#### [Collected data]
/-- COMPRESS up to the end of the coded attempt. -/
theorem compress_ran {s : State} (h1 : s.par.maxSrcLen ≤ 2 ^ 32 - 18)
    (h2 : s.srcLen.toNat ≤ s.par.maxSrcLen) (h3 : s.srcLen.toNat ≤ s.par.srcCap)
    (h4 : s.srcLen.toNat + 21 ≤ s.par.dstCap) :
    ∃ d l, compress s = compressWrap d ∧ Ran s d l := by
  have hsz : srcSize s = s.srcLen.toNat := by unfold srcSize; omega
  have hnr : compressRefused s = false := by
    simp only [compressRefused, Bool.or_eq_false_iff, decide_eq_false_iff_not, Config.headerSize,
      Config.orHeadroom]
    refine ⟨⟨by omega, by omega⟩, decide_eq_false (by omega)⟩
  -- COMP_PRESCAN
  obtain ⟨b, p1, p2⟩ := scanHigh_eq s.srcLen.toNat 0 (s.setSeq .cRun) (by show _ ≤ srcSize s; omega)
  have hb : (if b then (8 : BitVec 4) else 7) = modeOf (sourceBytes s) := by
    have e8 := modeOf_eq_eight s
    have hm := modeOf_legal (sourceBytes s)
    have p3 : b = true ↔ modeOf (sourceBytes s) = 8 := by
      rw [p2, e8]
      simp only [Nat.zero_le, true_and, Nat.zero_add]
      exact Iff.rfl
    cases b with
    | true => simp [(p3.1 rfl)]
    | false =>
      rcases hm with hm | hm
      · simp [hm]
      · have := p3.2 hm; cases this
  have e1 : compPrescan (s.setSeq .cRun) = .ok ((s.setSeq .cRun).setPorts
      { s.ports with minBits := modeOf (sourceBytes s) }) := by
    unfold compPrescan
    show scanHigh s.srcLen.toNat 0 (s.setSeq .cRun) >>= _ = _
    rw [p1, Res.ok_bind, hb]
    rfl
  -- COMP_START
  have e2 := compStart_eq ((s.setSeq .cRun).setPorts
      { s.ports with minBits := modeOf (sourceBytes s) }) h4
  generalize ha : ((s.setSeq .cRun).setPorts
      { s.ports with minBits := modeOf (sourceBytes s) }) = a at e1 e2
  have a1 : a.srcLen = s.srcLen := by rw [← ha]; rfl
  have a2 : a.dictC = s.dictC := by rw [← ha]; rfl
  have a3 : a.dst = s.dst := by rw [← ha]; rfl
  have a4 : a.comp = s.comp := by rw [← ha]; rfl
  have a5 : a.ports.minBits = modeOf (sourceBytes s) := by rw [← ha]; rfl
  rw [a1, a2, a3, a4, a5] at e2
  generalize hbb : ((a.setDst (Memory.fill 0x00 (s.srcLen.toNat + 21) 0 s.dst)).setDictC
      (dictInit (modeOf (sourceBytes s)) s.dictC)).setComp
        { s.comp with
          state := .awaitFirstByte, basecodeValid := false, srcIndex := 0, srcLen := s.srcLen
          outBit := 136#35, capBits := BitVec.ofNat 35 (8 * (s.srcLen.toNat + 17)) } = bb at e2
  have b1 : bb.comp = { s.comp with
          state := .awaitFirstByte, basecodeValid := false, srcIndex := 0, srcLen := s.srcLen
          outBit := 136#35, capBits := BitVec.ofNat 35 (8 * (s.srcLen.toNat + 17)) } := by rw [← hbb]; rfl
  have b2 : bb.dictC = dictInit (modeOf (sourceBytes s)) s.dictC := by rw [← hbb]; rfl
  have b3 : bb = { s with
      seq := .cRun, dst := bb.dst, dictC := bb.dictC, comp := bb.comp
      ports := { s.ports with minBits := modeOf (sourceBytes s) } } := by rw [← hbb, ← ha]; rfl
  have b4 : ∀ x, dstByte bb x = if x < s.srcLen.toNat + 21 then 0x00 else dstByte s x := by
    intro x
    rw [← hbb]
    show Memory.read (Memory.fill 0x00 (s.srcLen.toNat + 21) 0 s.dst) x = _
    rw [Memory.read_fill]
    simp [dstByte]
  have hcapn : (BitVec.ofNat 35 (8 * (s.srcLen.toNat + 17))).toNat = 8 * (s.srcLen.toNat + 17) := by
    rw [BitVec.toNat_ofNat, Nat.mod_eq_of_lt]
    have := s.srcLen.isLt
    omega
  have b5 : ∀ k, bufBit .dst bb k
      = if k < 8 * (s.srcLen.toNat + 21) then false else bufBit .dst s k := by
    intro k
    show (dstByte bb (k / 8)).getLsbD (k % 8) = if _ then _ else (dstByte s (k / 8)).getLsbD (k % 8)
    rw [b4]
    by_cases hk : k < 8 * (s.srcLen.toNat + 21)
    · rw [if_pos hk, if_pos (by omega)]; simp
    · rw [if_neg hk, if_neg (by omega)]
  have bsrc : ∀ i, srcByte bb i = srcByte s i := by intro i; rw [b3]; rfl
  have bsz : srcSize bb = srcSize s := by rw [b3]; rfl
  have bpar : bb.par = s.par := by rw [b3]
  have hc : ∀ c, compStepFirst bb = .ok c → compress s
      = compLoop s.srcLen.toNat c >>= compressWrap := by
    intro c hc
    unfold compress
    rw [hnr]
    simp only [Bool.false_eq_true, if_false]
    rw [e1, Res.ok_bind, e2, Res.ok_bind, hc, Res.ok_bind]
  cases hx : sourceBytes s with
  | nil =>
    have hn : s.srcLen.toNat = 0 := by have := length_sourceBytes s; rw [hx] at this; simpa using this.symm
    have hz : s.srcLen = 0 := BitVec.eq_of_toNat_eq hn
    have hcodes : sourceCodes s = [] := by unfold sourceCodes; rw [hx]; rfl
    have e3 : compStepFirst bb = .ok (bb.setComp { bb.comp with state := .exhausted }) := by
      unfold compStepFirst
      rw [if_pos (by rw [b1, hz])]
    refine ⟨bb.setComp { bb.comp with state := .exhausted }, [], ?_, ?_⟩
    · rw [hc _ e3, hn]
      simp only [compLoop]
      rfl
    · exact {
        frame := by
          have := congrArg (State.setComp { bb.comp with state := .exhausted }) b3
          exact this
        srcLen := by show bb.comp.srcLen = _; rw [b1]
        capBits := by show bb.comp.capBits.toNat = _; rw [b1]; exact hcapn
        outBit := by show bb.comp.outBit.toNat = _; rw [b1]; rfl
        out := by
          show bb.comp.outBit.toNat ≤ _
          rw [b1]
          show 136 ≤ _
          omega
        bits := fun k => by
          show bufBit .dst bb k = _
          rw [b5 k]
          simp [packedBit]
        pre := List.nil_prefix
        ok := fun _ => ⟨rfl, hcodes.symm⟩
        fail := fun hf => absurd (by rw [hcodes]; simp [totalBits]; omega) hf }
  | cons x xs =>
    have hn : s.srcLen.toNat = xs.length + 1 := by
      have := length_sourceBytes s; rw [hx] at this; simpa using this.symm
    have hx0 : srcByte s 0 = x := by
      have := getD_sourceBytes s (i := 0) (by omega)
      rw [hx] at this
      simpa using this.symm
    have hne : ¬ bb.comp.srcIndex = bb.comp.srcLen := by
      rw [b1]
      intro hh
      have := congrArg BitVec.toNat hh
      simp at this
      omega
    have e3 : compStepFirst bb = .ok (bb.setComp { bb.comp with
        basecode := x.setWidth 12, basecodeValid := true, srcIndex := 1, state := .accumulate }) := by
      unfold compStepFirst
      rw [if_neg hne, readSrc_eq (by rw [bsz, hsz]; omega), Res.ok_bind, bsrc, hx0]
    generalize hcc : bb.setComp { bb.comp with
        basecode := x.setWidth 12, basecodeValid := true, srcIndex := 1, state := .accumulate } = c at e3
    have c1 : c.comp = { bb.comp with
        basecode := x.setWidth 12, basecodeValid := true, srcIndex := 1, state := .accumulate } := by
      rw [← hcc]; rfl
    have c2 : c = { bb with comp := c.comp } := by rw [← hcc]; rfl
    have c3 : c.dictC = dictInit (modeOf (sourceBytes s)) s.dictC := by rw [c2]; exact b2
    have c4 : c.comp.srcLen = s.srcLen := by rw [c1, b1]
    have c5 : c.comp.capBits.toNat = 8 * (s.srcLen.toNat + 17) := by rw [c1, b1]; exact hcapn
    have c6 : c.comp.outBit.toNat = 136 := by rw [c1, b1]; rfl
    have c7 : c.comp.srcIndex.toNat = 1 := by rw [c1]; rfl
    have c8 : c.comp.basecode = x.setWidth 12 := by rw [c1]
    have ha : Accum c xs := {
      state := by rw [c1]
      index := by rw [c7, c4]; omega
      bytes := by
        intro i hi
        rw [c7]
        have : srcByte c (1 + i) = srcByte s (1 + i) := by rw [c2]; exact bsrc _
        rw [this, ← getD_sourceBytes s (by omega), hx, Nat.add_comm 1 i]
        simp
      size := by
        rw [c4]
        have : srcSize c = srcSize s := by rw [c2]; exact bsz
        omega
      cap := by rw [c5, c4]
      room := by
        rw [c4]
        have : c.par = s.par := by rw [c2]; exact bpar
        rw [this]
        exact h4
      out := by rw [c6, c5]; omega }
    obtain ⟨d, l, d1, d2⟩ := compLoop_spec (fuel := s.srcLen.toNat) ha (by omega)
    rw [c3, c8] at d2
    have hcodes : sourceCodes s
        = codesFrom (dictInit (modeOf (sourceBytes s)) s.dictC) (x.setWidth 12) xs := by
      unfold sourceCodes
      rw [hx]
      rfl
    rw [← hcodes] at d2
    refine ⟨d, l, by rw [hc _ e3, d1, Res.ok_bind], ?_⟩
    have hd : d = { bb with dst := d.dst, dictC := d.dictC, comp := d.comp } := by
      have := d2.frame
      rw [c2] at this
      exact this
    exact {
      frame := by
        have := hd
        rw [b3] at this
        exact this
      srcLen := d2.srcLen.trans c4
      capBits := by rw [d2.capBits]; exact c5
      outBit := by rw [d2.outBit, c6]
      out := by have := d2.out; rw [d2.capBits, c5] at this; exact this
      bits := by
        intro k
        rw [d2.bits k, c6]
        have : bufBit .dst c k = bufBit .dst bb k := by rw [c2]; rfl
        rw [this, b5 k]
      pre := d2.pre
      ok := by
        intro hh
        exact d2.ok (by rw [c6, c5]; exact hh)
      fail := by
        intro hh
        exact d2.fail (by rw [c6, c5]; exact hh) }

#### [What is being asked]
For each line in the entries that holds "fail", return that line.

#### [Exercise response]
        fail := fun hf => absurd (by rw [hcodes]; simp [totalBits]; omega) hf }
      fail := by
        exact d2.fail (by rw [c6, c5]; exact hh) }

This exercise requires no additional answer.